Then we have this little 8 yr old who will pick your model and and pretend to smash them then tries to smart mouth you to which I death star him and pick up his models and go try me not many like him becuase he's a little brat.

Then we have the 14 year olds who take 3 hours for a 1000pts game then will start another one straight after without tletting others use it.

The sad part I find though is there is a group of 18-20 yr olds that have it in for a few players and just openly mock them in store which I don't agree with as I mean they sit and do it behind thier backs but the staff know this so they get booted often.

We also have a kid who thinks DE can smash everyone then gets majorly thrashed too and he always comes up to me cause I'm the only other DE player there and it annoys me so much!


----------



## bakoren (Nov 16, 2009)

Okay. I have a friend who i trying to get into 40k (ork). Well for the first time he was playing some guy at the store instead of me or my friends. 

He was doing good, calling Kommados in, using WAAAAGH!, Weird Boy ZZZaapp!ing everything. But he is a little slow with the stat lines of his units and other simple things. There was an ork player a table or so over in an Apoc. Game who aparently decided she knows everything about orks and Space Marines, so she kept walking over to yell at my friend because he couldn't remember things he was digging through. Stupid stuff like "You forgot to consolidate after winning that assault" and etc.

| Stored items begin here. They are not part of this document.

-- ==== Sys2Proof/Laws/Run.lean ====
section
/-! SUPPORT. Runs of several steps and runs under a sequence of turns, one step at a time. -/

namespace Sys2Proof.Machine

@[simp] theorem runSteps_zero (s : State) : runSteps 0 s = .next s := rfl

/-- A run whose first step answers `t` goes on from `t`. -/
theorem runSteps_succ {s t : State} (h : step s = .next t) (n : Nat) : runSteps (n + 1) s = runSteps n t := by
  have h' : Sys2Proof.core.step s = .next t := h
  simp only [runSteps, Host.Core.run]
  split
  next x hx => cases h'.symm.trans hx; rfl
  next x hx => cases h'.symm.trans hx
  next x hx => cases h'.symm.trans hx

/-! ### Runs under a sequence of turns -/

@[simp] theorem State.withTurn_nextMove (s : State) (m : Move) : (s.withTurn m).nextMove = m := rfl

/-- Settling a turn and using it up leaves the schedule empty and everything else as it was. -/
@[simp] theorem State.withTurn_takeMove (s : State) (m : Move) :
    (s.withTurn m).takeMove = { s with schedule := [] } := rfl

/-- One turn of GEN, of ENG and of HOST's pop, after a first reset. -/
theorem step_withTurn_gen {s : State} (hr : s.resetDone = true) :
    step (s.withTurn .gen) = .next (State.genTurn { s with schedule := [] }) := step_of_gen rfl hr

theorem step_withTurn_eng {s : State} (hr : s.resetDone = true) :
    step (s.withTurn .eng) = engTurn { s with schedule := [] } := step_of_eng rfl hr

theorem step_withTurn_pop {s : State} (hr : s.resetDone = true) :
    step (s.withTurn .pop) = .next (State.popHead { s with schedule := [] }) := step_of_pop rfl hr

@[simp] theorem runFrom_zero (s : State) (turns : Nat → Move) : runFrom s turns 0 = .next s := rfl

/-- Where the machine has come to `s` after `n` turns, the next turn is one step from `s`. -/
theorem runFrom_succ {start s : State} {turns : Nat → Move} {n : Nat} (h : runFrom start turns n = .next s) :
    runFrom start turns (n + 1) = step (s.withTurn (turns n)) := by
  simp [runFrom, h]

theorem runAfter_zero (program : List Word) (turns : Nat → Move) :
    runAfter program turns 0 = .next (State.launch program) := rfl

theorem runAfter_succ {program : List Word} {s : State} {turns : Nat → Move} {n : Nat}
    (h : runAfter program turns n = .next s) : runAfter program turns (n + 1) = step (s.withTurn (turns n)) :=
  runFrom_succ h

/-- A machine that has come to a state after `n + 1` turns had come to one after `n`. -/
theorem runFrom_pred {start t : State} {turns : Nat → Move} {n : Nat} (h : runFrom start turns (n + 1) = .next t) :
    ∃ s, runFrom start turns n = .next s ∧ step (s.withTurn (turns n)) = .next t := by
  simp only [runFrom] at h
  split at h
  next s hs => exact ⟨s, hs, h⟩
  next => cases h
  next => cases h

/-- The induction of a run, once: what holds at the start and every turn keeps (answering a next state) holds after each
number of turns, and no turn stops the machine. -/
theorem runFrom_induction {start : State} {turns : Nat → Move} {p : State → Prop} (h0 : p start)
    (hs : ∀ n s, p s → ∃ t, step (s.withTurn (turns n)) = .next t ∧ p t) (n : Nat) :
    ∃ s, runFrom start turns n = .next s ∧ p s := by
  induction n with
  | zero => exact ⟨start, rfl, h0⟩
  | succ n ih =>
    obtain ⟨s, h, hp⟩ := ih
    obtain ⟨t, ht, hpt⟩ := hs n s hp
    exact ⟨t, (runFrom_succ h).trans ht, hpt⟩

/-- ENG is enabled exactly where a word is offered and the port is ready. -/
theorem engEnabled_iff (s : State) : s.engEnabled = true ↔ ∃ w, s.offered = some w ∧ s.cmdReady false = true := by
  simp [State.engEnabled, Option.isSome_iff_exists]

/-- Where ENG has no step, its turn is a hold. -/
theorem engTurn_of_not_enabled {s : State} (h : s.engEnabled = false) : engTurn s = .next s := by
  unfold engTurn
  split
  next w hw => simp_all [State.engEnabled]
  next => rfl

/-! ### Accepted words -/

/-- A word is accepted exactly on ENG's turn, after a reset, with a word offered and the port ready (R53). -/
theorem acceptedWord_of {s : State} {w : Word} (hm : s.nextMove = .eng) (hr : s.resetDone = true)
    (ho : s.offered = some w) (hc : s.cmdReady false = true) : s.acceptedWord = some w := by
  simp [State.acceptedWord, hm, hr, ho, hc]

/-- With another turn, no word offered or the port not ready, no word is accepted. -/
theorem acceptedWord_none {s : State} (h : s.nextMove ≠ .eng ∨ s.offered = none ∨ s.cmdReady false = false) :
    s.acceptedWord = none := by
  unfold State.acceptedWord
  split
  · next hh =>
    rcases h with h | h | h
    · exact absurd hh.1 h
    · exact h
    · rw [hh.2.2] at h; cases h
  · rfl

end Sys2Proof.Machine
end

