section
/-! What a session of START, its bytes and FINISH comes to (42_accumulate.md R143); O50 and O56.

The idea: `State.afterCommands` gives the state after each number of the session's commands in closed form, and one turn of ENG
takes each of these states to the next. A run under ENG's turns in a row walks along them, and so does `State.acceptNext`, to
which every run comes down. -/

namespace Sys2Proof.Machine

/-! ### The states of a session -/

/-- The state after START `n` and the bytes `bs`. -/
def State.inSession (s : State) (n : Count) (bs : List Byte) : State :=
  { s with
    acc := crc32 bs, len := n, cnt := BitVec.ofNat 28 bs.length, sst := .active, err := 0#4
    pos := s.pos + (bs.length + 1) }

/-- The state after START, the bytes `bs` and FINISH (R143). -/
def State.sessionDone (s : State) (bs : List Byte) : State :=
  { s with
    acc := 0#32, len := 0#28, cnt := 0#28, sst := .idle, err := 0#4
    rspq := s.rspq ++ [⟨.crc, crc32 bs⟩], pos := s.pos + (bs.length + 2) }

/-- The state after the first `k` commands of the session of `bs`. -/
def State.afterCommands (s : State) (bs : List Byte) : Nat → State
  | 0 => s
  | k + 1 => if k ≤ bs.length then s.inSession (BitVec.ofNat 28 bs.length) (bs.take k) else s.sessionDone bs

theorem State.afterCommands_succ_of_le (s : State) {bs : List Byte} {k : Nat} (hk : k ≤ bs.length) :
    s.afterCommands bs (k + 1) = s.inSession (BitVec.ofNat 28 bs.length) (bs.take k) := if_pos hk

theorem State.afterCommands_all (s : State) (bs : List Byte) : s.afterCommands bs (bs.length + 2) = s.sessionDone bs :=
  if_neg (Nat.not_succ_le_self _)

@[simp] theorem State.inSession_offered (s : State) (n : Count) (bs : List Byte) :
    (s.inSession n bs).offered = s.program[s.pos + (bs.length + 1)]? := rfl

/-! ### Each command of the session -/

/-- A BYTE of the session is one byte more: the count is below the length, and the entry read is `GenEntry` (R141). -/
theorem exec_byte_inSession {s : State} {n : Count} {bs : List Byte} (hb : s.TableBuilt) (hn : bs.length < n.toNat)
    (b : Byte) : exec (.byte b) (s.inSession n bs).advancePos = .next (s.inSession n (bs ++ [b])) := by
  have hcnt : (BitVec.ofNat 28 bs.length).toNat = bs.length := Nat.mod_eq_of_lt (Nat.lt_trans hn n.isLt)
  have hlt : (BitVec.ofNat 28 bs.length).toNat < n.toNat := by rwa [hcnt]
  have hne : BitVec.ofNat 28 bs.length ≠ n := fun he => Nat.ne_of_lt hlt (congrArg BitVec.toNat he)
  have hsucc : cntPlusOne (BitVec.ofNat 28 bs.length) n = BitVec.ofNat 28 (bs.length + 1) := by
    rw [(cntPlusOne_of_lt hlt n).1, BitVec.ofNat_add]
  have hx : exec (.byte b) (s.inSession n bs).advancePos =
      .next ((s.inSession n bs).advancePos.accumulate (upd (crc32 bs) b)) :=
    execByte_accumulates (s := (s.inSession n bs).advancePos) rfl hne (hb _)
  rw [hx]
  simp [State.accumulate, State.advancePos, State.inSession, crc32_append_singleton, hsucc, Nat.add_assoc]

/-- FINISH with every byte counted pushes the checksum (R122). -/
theorem exec_finish_inSession (s : State) (bs : List Byte) :
    exec .finish (s.inSession (BitVec.ofNat 28 bs.length) bs).advancePos = .next (s.sessionDone bs) := by
  rw [exec_finish, State.finishRecord_of_exact rfl rfl]
  rfl

/-! ### ENG's turns through the session -/

/-- The host offers the session of `bs` to a block whose table is built and whose port is ready. -/
structure State.OffersSession (s : State) (bs : List Byte) : Prop where
  built : s.TableBuilt
  ready : s.cmdReady false = true
  fits : bs.length < 2 ^ 28
  offers : (sessionCommands bs).map encode <+: s.program.drop s.pos

/-- Where a command's word is offered and the port is ready, ENG's turn is the command with the position one further. -/
theorem engTurn_of_offered_encode {s : State} {i : Instr} (ho : s.offered = some (encode i))
    (hc : s.cmdReady false = true) : engTurn s = exec i s.advancePos :=
  (engTurn_of_ready ho hc).trans (perform_of_ok (decode_encode i) _)
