-- ==== Sys2Proof/Decode.lean ====
section
/-! DEFINITION. The decoder, total on any word in any place (R69 to R73, R89), rejecting by name, and after it the
encoder, written from the encoding tables of R55 to R67 and R75 to R88 and of each entry. -/

namespace Sys2Proof

/-- The path a word arrived by: a code store, a generator's fetch, an engine queue (R89). -/
inductive Place where
  | team
  | gen
  | queue
  deriving DecidableEq, Repr

/-- Why a word is no instruction where it stands (R72, R89). -/
inductive DecodeError where
  | illegalEncoding
  | placeViolation
  | illegalField
  deriving DecidableEq, Repr

/-- Bytes of a word by its LEN field (R55). -/
def Raw.bytes (r : Raw) : Nat := 8 + 4 * r.len.toNat

/-- The bits of a word, head and tail (R55, R56). -/
def Raw.toBits (r : Raw) : BitVec 128 :=
  r.tail ++ r.x ++ r.m ++ r.c ++ r.b ++ r.a ++ r.d ++ r.g ++ r.op ++ r.s ++ r.len

/-- The tail as far as the word's length reaches (R56). -/
def tailOf (len : BitVec 2) (t : BitVec 64) : BitVec 64 :=
  if len = 0#2 then 0#64 else if len = 1#2 then 0#32 ++ t.setWidth 32 else t

/-- The fields of a word (R55). -/
def Raw.ofBits (w : BitVec 128) : Raw :=
  { len := w.extractLsb' 0 2, s := w.extractLsb' 2 1, op := w.extractLsb' 3 9, g := w.extractLsb' 12 3
    d := w.extractLsb' 15 8, a := w.extractLsb' 23 8, b := w.extractLsb' 31 8, c := w.extractLsb' 39 8
    m := w.extractLsb' 47 6, x := w.extractLsb' 53 11, tail := tailOf (w.extractLsb' 0 2) (w.extractLsb' 64 64) }

/-- A row of the group tables R76 to R83: `n` opcodes from `op`, the places, the lengths as LEN codes, and the lengths
offered in the generator place only. -/
structure OpRow where
  op : Nat
  n : Nat
  places : List Place
  lens : List Nat
  gLens : List Nat
  deriving DecidableEq, Repr


/-- R76: uniform integer. -/
def opsUniform : List OpRow :=
  [⟨0x000, 9, [.team, .gen], [0, 1], []⟩,
   ⟨0x009, 7, [.team, .gen], [0, 1], []⟩,
   ⟨0x010, 5, [.team, .gen], [0], []⟩,
   ⟨0x015, 2, [.team, .gen], [0], []⟩,
   ⟨0x017, 3, [.team, .gen], [0, 1], []⟩,
   ⟨0x01A, 1, [.team, .gen], [0, 1, 2], []⟩,
   ⟨0x01B, 1, [.team, .gen], [0, 1], []⟩]

/-- R77: control and masks. -/
def opsControl : List OpRow :=
  [⟨0x040, 3, [.team, .gen], [0, 1], []⟩,
   ⟨0x043, 1, [.team, .gen], [0, 1], []⟩,
   ⟨0x044, 1, [.team, .gen], [0, 1], []⟩,
   ⟨0x045, 2, [.team, .gen], [0], []⟩,
   ⟨0x047, 1, [.team, .gen], [0, 1], []⟩,
   ⟨0x048, 1, [.team], [0, 1], []⟩,
   ⟨0x049, 4, [.team], [0], []⟩,
   ⟨0x04D, 1, [.team], [0], []⟩,
   ⟨0x04E, 2, [.team, .gen], [0], []⟩,
   ⟨0x050, 1, [.team, .gen, .queue], [0, 1, 2], []⟩]

/-- R78: vector integer and cross-lane. -/
def opsVector : List OpRow :=
  [⟨0x080, 8, [.team], [0, 1], []⟩,
   ⟨0x088, 8, [.team], [0, 1], []⟩,
   ⟨0x090, 5, [.team], [0], []⟩,
   ⟨0x095, 2, [.team], [0], []⟩,
   ⟨0x097, 2, [.team], [0], []⟩,
   ⟨0x099, 1, [.team], [0, 1], []⟩,
   ⟨0x09A, 2, [.team], [0], []⟩,
   ⟨0x09C, 2, [.team], [0], []⟩,
   ⟨0x0A0, 2, [.team], [0, 1], []⟩,
   ⟨0x0A2, 3, [.team], [0], []⟩,
   ⟨0x0A5, 3, [.team], [0, 1], []⟩]
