-- ==== Sys2Proof/Machine/State.lean ====
section
/-! DEFINITION. The state of the package as plain data: every register, table, queue, buffer and mode bit that the
manual gives it, the reasons a step can stop, and the state right after reset. The keys of the maps:
cluster `64 * die + k` (R308), core `8 * cluster + CORE`, team `256 * core + TEAMID`, generator thread
`16 * cluster + GTHREAD`, router `24 * y + x`, context `16 * partition + c`, virtual interface 1 to 64,
holder of a line `16 * cluster + n` (n = 0 to 7 the L1 of a core, 8 the Stoker data cache), `8192 + slice` for an RDC slice, and
`8256 + cluster` for the home slice of a cluster, whose lines are clean (.e) or changed (.m) against HBM4 (R309). -/

namespace Sys2Proof.Machine

/-! ### Outstanding work of a thread (R19, R192, R260 to R263) -/

/-- Where the value of an access goes: nowhere, s(r), or v(r) (a pair for 8 bytes). -/
inductive Dest where
  | none
  | s (r : Nat)
  | v (r : Nat)
  deriving DecidableEq, Repr

/-- What a memory instruction does at each address (R181 to R190). -/
inductive MemKind where
  | ld
  | st
  | atom (op : Nat)
  | cas
  | scadd (op : Nat)
  | bin
  | cwb
  | cinv
  | marm
  deriving DecidableEq, Repr

/-- Progress of a piece of a lane's access: not translated, translated and checked, sent to an atomic unit, performed with
the value it returns (and whether a poisoned unit was read, R432). -/
inductive LaneStage where
  | fresh
  | checked
  | sent
  | performed (v : W64) (poison : Bool)
  deriving DecidableEq, Repr

/-- What a piece of an access covers: the physical address of each byte with the home that the entry of the first gives (R308; the
cluster plus 1, 0 for an interleaved line), basin bytes, or nothing. -/
inductive Spot where
  | mem (pas : List Nat) (home : Nat)
  | basin (slot n off len : Nat)
  | nothing
  deriving DecidableEq, Repr

/-- One single-copy-atomic piece of a lane's access (R178, R179, R181): its lane, the generic address of the whole access,
the bytes of it that this piece covers, and the operands. -/
structure LaneReq where
  lane : Nat
  addr : W64
  off : Nat
  len : Nat
  b : W64
  c : W64
  stage : LaneStage
  /-- what it covers, once it is translated and checked (R401), and the number of generation changes before that (R402) -/
  spot : Option Spot
  gen : Nat
  /-- the data it stores was read from a poisoned register (R432) -/
  bad : Bool
  deriving DecidableEq, Repr

/-- A memory instruction with the lanes that are not finished. -/
structure MemOp where
  kind : MemKind
  /-- a vector instruction: its lanes are the team's -/
  vec : Bool
  wid : Nat
  sgn : Bool
  scope : Nat
  ord : Nat
  dst : Dest
  lanes : List LaneReq
  /-- `vbin`: NCELL and CAP once they are read (R186). -/
  header : Option (Nat × Nat)
  deriving DecidableEq, Repr

/-- A register write that a variable-latency result makes when it returns. -/
inductive RegWrite where
  | s (r : Nat) (v : W64)
  | v (r lane : Nat) (v : W32)
  deriving DecidableEq, Repr

/-- Progress of a `give` or `bfree`: not begun, or BUSY is set and the slot drains (R200, R201). -/
inductive DrainStage where
  | idle
  | draining
  deriving DecidableEq, Repr

/-- An open segment (R239, R240). -/
structure OpenSeg where
  cmask : Nat
  tid : Nat
  off : Nat
  size : Nat
  emitted : Nat
  starts : List Nat
  lastTag : Nat
  deriving DecidableEq, Repr

/-- The instructions that are performed after they issue (R198, R209, R241 to R247). -/
inductive HeldOp where
  | balloc (d slot : Nat)
  | bfree (d slot : Nat) (stage : DrainStage)
  | give (d slot core dslot : Nat) (stage : DrainStage)
  | takeTest (d slot : Nat)
  | bshare (d slot cmask : Nat)
  | bmap (d slot : Nat)
  /-- the basin, once the first word is cleared (R206) -/
  | bzero (d slot : Nat) (basin : Option Nat)
  | kick (a : W64) (n : Nat)
  | dlaunch (d : Nat) (a : W64) (q : W64)
  | trig
  | spawn (d : Nat) (args : List W64) (pc : W64)
  | eseal (d : Nat) (o : OpenSeg)
  /-- team index, handle, PC and s0 to s7 of the team to start (R243) -/
  | tgo (d team : Nat) (handle pc : W64) (args : List W64)
  | barArrive (n e : Nat)
  /-- a generator's `tdset` with the image it read (R212) -/
  | tdset (d : Nat) (img : BitVec 128)
  /-- a fence (R188): later accesses wait for it as its order says -/
  | fence (scope ord : Nat)
  deriving DecidableEq, Repr
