-- ==== Sys2Proof/Machine/Ops.lean ====
section
/-! DEFINITION. The named operations over registers, memory and tables that the meanings share: who issues, reading and
writing threads, locations, translation (R396 to R399), steering (R28 to R31, R417), memory bytes, numbered barriers,
halting (R355, R356, R412, R413), taking a fault (R25, R347, R348, R352) and returning from a handler (R252). -/

namespace Sys2Proof.Machine

/-! ### Accessors -/

def State.team? (s : State) (t : Nat) : Option Team := lget s.teams t

def State.setTeam (s : State) (t : Nat) (T : Team) : State := { s with teams := lset s.teams t T }

def State.gen? (s : State) (g : Nat) : Option Gen := lget s.gens g

def State.setGen (s : State) (g : Nat) (G : Gen) : State := { s with gens := lset s.gens g G }

def State.core (s : State) (c : Nat) : Core := mget .zero s.cores c

def State.setCore (s : State) (c : Nat) (C : Core) : State := { s with cores := mput .zero s.cores c C }

def State.cluster (s : State) (c : Nat) : Cluster := mget .zero s.clusters c

def State.setCluster (s : State) (c : Nat) (C : Cluster) : State := { s with clusters := mput .zero s.clusters c C }

def State.block? (s : State) (b : Nat) : Option Block := lget s.blocks b

def State.setBlock (s : State) (b : Nat) (B : Block) : State := { s with blocks := lset s.blocks b B }

def State.launch? (s : State) (l : Nat) : Option Launch := lget s.launches l

def State.setLaunch (s : State) (l : Nat) (L : Launch) : State := { s with launches := lset s.launches l L }

def State.ctx (s : State) (c : Nat) : Ctx := mget .zero s.ctxs c

def State.setCtx (s : State) (c : Nat) (C : Ctx) : State := { s with ctxs := mput .zero s.ctxs c C }

def State.part (s : State) (p : Nat) : Part := mget .zero s.parts p

def State.setPart (s : State) (p : Nat) (P : Part) : State := { s with parts := mput .zero s.parts p P }

def State.vi (s : State) (v : Nat) : VI := mget .zero s.vis v

def State.setVi (s : State) (v : Nat) (V : VI) : State := { s with vis := mput .zero s.vis v V }

def State.router (s : State) (r : Nat) : Router := mget .zero s.routers r

def State.setRouter (s : State) (r : Nat) (R : Router) : State := { s with routers := mput .zero s.routers r R }

def State.sbuf (s : State) (k : Nat) : List SEntry := mget [] s.sbufs k

def State.setSbuf (s : State) (k : Nat) (l : List SEntry) : State := { s with sbufs := mput [] s.sbufs k l }

def VI.queue (v : VI) (q : Nat) : Queue := mget .zero v.queues q

def VI.setQueue (v : VI) (q : Nat) (Q : Queue) : VI := { v with queues := mput .zero v.queues q Q }

/-- The state of line `l` at holder `h` (R312). -/
def State.line (s : State) (h l : Nat) : Moes := mget .i s.lines (l * 16384 + h)

def State.setLine (s : State) (h l : Nat) (x : Moes) : State := { s with lines := mput .i s.lines (l * 16384 + h) x }

/-- An identifier no launch, block, job or outstanding instruction has had. -/
def State.fresh (s : State) : State := { s with uid := s.uid + 1 }

/-- A free choice of the device (R8). -/
def State.choice (s : State) : Nat := Config.pick s.free

/-- The counter of free values advanced past the choice made. -/
def State.chosen (s : State) : State := { s with free := s.free + 1 }

/-- Hand a value to the outside. -/
def State.emitOut (s : State) (o : Out) : State := { s with dev := { s.dev with out := s.dev.out ++ [o] } }

/-! ### Keys and locations -/

/-- The cluster, core and TEAMID of a team key. -/
def teamCore (t : Nat) : Nat := t / 256

def teamCluster (t : Nat) : Nat := t / 2048

def coreCluster (c : Nat) : Nat := c / 8

/-- The key of a core's store buffer and L1 (R303, R307). -/
def coreHolder (c : Nat) : Nat := 16 * (c / 8) + c % 8

/-- The key of a Stoker's store buffer and data cache (R307). -/
def stokerHolder (cl : Nat) : Nat := 16 * cl + 8

/-- Grid column and row, in dies, of a compute die (R2). -/
def dieCol (d : Nat) : Nat := [0, 1, 2, 2, 2, 1, 0, 0].getD d 0

def dieRow (d : Nat) : Nat := [0, 0, 0, 1, 2, 2, 2, 1].getD d 0

/-- Router coordinates of a cluster (R2, R308). -/
def clusterX (cl : Nat) : Nat := 8 * dieCol (cl / 64) + cl % 64 % 8

def clusterY (cl : Nat) : Nat := 8 * dieRow (cl / 64) + cl % 64 / 8

def clusterRouter (cl : Nat) : Nat := 24 * clusterY cl + clusterX cl

/-- CORELOC (R24). -/
def coreloc (cl n : Nat) : Nat := (cl / 64) * 8192 + clusterY cl * 256 + clusterX cl * 8 + n

/-- The partition of a context key. -/
def ctxPart (c : Nat) : Nat := c / 16

/-- The context identifier that OWNER holds (R26, R406). -/
def State.cid (s : State) (ctx : Nat) : Nat := (s.ctx ctx).run.cid

/-! ### Threads -/

/-- The thread of a team or generator. -/
def State.thread? (s : State) : Agent → Option Thread
  | .team t => (s.team? t).map (·.th)
  | .gen g => (s.gen? g).map (·.th)
  | .queue _ => none

def State.setThread (s : State) (a : Agent) (th : Thread) : State :=
  match a with
  | .team t => match s.team? t with
    | some T => s.setTeam t { T with th := th }
    | none => s
  | .gen g => match s.gen? g with
    | some G => s.setGen g { G with th := th }
    | none => s
  | .queue _ => s

def State.status? (s : State) : Agent → Option Status
  | .team t => (s.team? t).map (·.status)
  | .gen g => (s.gen? g).map (·.status)
  | .queue _ => none

def State.setStatus (s : State) (a : Agent) (st : Status) : State :=
  match a with
  | .team t => match s.team? t with
    | some T => s.setTeam t { T with status := st }
    | none => s
  | .gen g => match s.gen? g with
    | some G => s.setGen g { G with status := st }
    | none => s
  | .queue _ => s

/-- The context an agent runs for. -/
def State.agentCtx? (s : State) : Agent → Option Nat
  | .team t => (s.team? t).map (·.ctx)
  | .gen g => (s.gen? g).map (·.ctx)
  | .queue c => match (s.core c).queue with
    | e :: _ => (s.block? e.blk).map (·.ctx)
    | [] => none

/-- The block an agent belongs to. -/
def State.agentBlk? (s : State) : Agent → Option Nat
  | .team t => (s.team? t).map (·.blk)
  | .gen g => (s.gen? g).map (·.blk)
  | .queue c => match (s.core c).queue with
    | e :: _ => some e.blk
    | [] => none
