-- ==== Sys2Proof/Machine/Engine.lean ====
section
/-! DEFINITION. Engine queues and engine jobs: copies, byte-count barriers, tile descriptors, matrix commands and accumulator
moves (R32 to R34, R65, R66, R107, R127, R207 to R221, R300, R301, R340 to R342). A command issues from the head of its
queue and becomes a job; events read its elements, move its bytes and complete it. -/

namespace Sys2Proof.Machine

/-! ### Tile descriptors (R32 to R34, R300) -/

def TDesc.f (d : TDesc) (lo n : Nat) : Nat := bits d.toNat lo n

def TDesc.off (d : TDesc) : Nat := TDesc.f d 0 16

def TDesc.slot (d : TDesc) : Nat := TDesc.f d 16 4

def TDesc.rows (d : TDesc) : Nat := TDesc.f d 24 12 + 1

def TDesc.cols (d : TDesc) : Nat := TDesc.f d 36 12 + 1

def TDesc.pitch (d : TDesc) : Nat := if TDesc.f d 48 16 = 0 then 65536 else TDesc.f d 48 16

def TDesc.fmt (d : TDesc) : Nat := TDesc.f d 64 6

def TDesc.swz (d : TDesc) : Nat := TDesc.f d 72 3

def TDesc.sslot (d : TDesc) : Nat := TDesc.f d 76 4

def TDesc.soff (d : TDesc) : Nat := TDesc.f d 80 16

def TDesc.sen (d : TDesc) : Bool := bitAt d.toNat 96

/-- Element bytes of a format (R34); 0 for bit planes. -/
def fmtBytes (fmt : Nat) : Nat := [1, 2, 4, 8, 4, 2, 2, 1, 1, 1].getD fmt 0

/-- RLEN (R34). -/
def TDesc.rlen (d : TDesc) : Nat :=
  if TDesc.fmt d < 10 then TDesc.cols d * fmtBytes (TDesc.fmt d) else 8 * 2 ^ (TDesc.fmt d - 10) * ((TDesc.cols d + 63) / 64)

/-- n of R300. -/
def TDesc.n (d : TDesc) : Nat := [1, 4, 8, 16].getD (TDesc.swz d) 1

/-- The basin byte of row r, in-row byte c (R300). -/
def TDesc.at (d : TDesc) (r c : Nat) : Nat :=
  (TDesc.off d + r * TDesc.pitch d + (c ^^^ (16 * (r % TDesc.n d)))) % 65536

/-- Cases of R34 that need only the descriptor: reserved codes and rows that do not fit. -/
def TDesc.bad (d : TDesc) : Bool :=
  decide (14 ≤ TDesc.fmt d) || decide (4 ≤ TDesc.swz d) || decide (65536 < TDesc.off d + (TDesc.rows d - 1) * TDesc.pitch d + TDesc.rlen d)

/-! ### Regions (R301, R340) -/

/-- The granules of one row of a region. -/
def Region.row (R : Region) (r : Nat) : List Int :=
  let lo := R.lo + R.stride * r
  if R.len = 0 then []
  else (List.range (((lo % 64).toNat + R.len + 63) / 64)).map fun i =>
    match R.basin with
    | some _ => (lo / 64 + i) % 1024
    | none => lo / 64 + i

/-- Two regions share a granule that is not merely one both count down (R340). -/
def Region.meets (A B : Region) : Bool :=
  decide (A.basin = B.basin) && !(A.count && B.count) &&
    (List.range A.rows).any fun i => (List.range B.rows).any fun j => (A.row i).any fun g => (B.row j).contains g

/-- Accumulators a job names: core-independent numbers (R218). -/
def Job.accs (j : Job) : List Nat :=
  match j.kind with
  | .matrix (.mma o) => if o.ty = 0#3 then [o.d.toNat, o.d.toNat + 1] else [o.d.toNat]
  | .matrix (.mmas o) | .matrix (.mmag o) => [o.d.toNat]
  | .accMove (.accld o) => if o.m5 = 0#3 then [o.d.toNat, o.d.toNat + 1] else [o.d.toNat]
  | .accMove (.accst o) => if o.m2 = 0#3 then [o.d.toNat, o.d.toNat + 1] else [o.d.toNat]
  | .accMove (.acczero o) => if o.ta = 0#3 then [o.d.toNat, o.d.toNat + 1] else [o.d.toNat]
  | _ => []

/-- R340, R218: an earlier job keeps a later one waiting. -/
def Job.blocks (j k : Job) : Bool :=
  j.writes.any (fun w => (k.reads ++ k.writes).any w.meets) ||
    (!j.readDone && j.reads.any fun r => k.writes.any r.meets) ||
    (decide (j.blk = k.blk) && j.accs.any fun x => k.accs.contains x)

/-- Job `n` of a core may act: its context runs and no earlier job keeps it waiting. -/
def State.jobFree (s : State) (c n : Nat) : Option Job :=
  match (s.core c).jobs[n]? with
  | some j =>
    if s.ctxRuns j.ctx = false then none
    else if ((s.core c).jobs.take n).any fun e => e.blocks j then none else some j
  | none => none

def State.setJob (s : State) (c n : Nat) (j : Job) : State :=
  let C := s.core c
  s.setCore c { C with jobs := C.jobs.set n j }

def State.dropJob (s : State) (c n : Nat) : State :=
  let C := s.core c
  s.setCore c { C with jobs := C.jobs.eraseIdx n }

/-- An engine arrival on its way to a numbered barrier (R127, R219). -/
def State.arriveLater (s : State) (cl blk bar : Nat) : State :=
  let C := s.cluster cl
  s.setCluster cl { C with arrivals := C.arrivals ++ [(blk, bar)] }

I would understand if she wasn't yelling at him, and instead told him what he was doing wrong. I would understand if she wasn't giving them wrong information (things about bolt pistols, and Power Klaws). But the worst part was her interrupting while we were trying to help him.


----------



## Sytus (Aug 27, 2009)

mcmuffin said:


> there is this one kid in my local GW who is so annoying. he is a little shithead who plays tau, and he spams battlesuits, 14 in his army. but that is not the annoying part. i was talking to this guy about my space wolves one day, the release day of the BA, and he walked over to me and the other guy, as i was talking about how cool Bjorn the fell handed was, and he just walked up and said "Ha, bjorn the fell handed sucks so do and all the other space wolf characters, the Sanguinor is so much better, he has....blah blah, blah" he just started talking about how his army would shoot mine to pieces and that i would never get into combat with his Tau. long story short, i spammed 3 rune priests, using murderous hurricane, storm caller, tempests wrath and living lightning. he shot and shot, but i used my cover saves on my rhinos, and land raider, sent in my grey hunters and annihilated him in combat.
> another little shit in my GW is a little scumbag, who cheats all the time, moving like 8" on the charge, telling me he had 1250 points on the board, when i tallied it up he had 1800 pts! he used orbital bombardment 3 times in one game( not against me) and said marneus calgar had 10 attacks and initiative 5 with his power fists. he is a joke. he talked to me in the shot and i quote "i just made me conformation der last week and i spent like €300 in here" i just looked and restrained a laugh. god the sales men must love him



I think that may be the Kid I'm about to rant about...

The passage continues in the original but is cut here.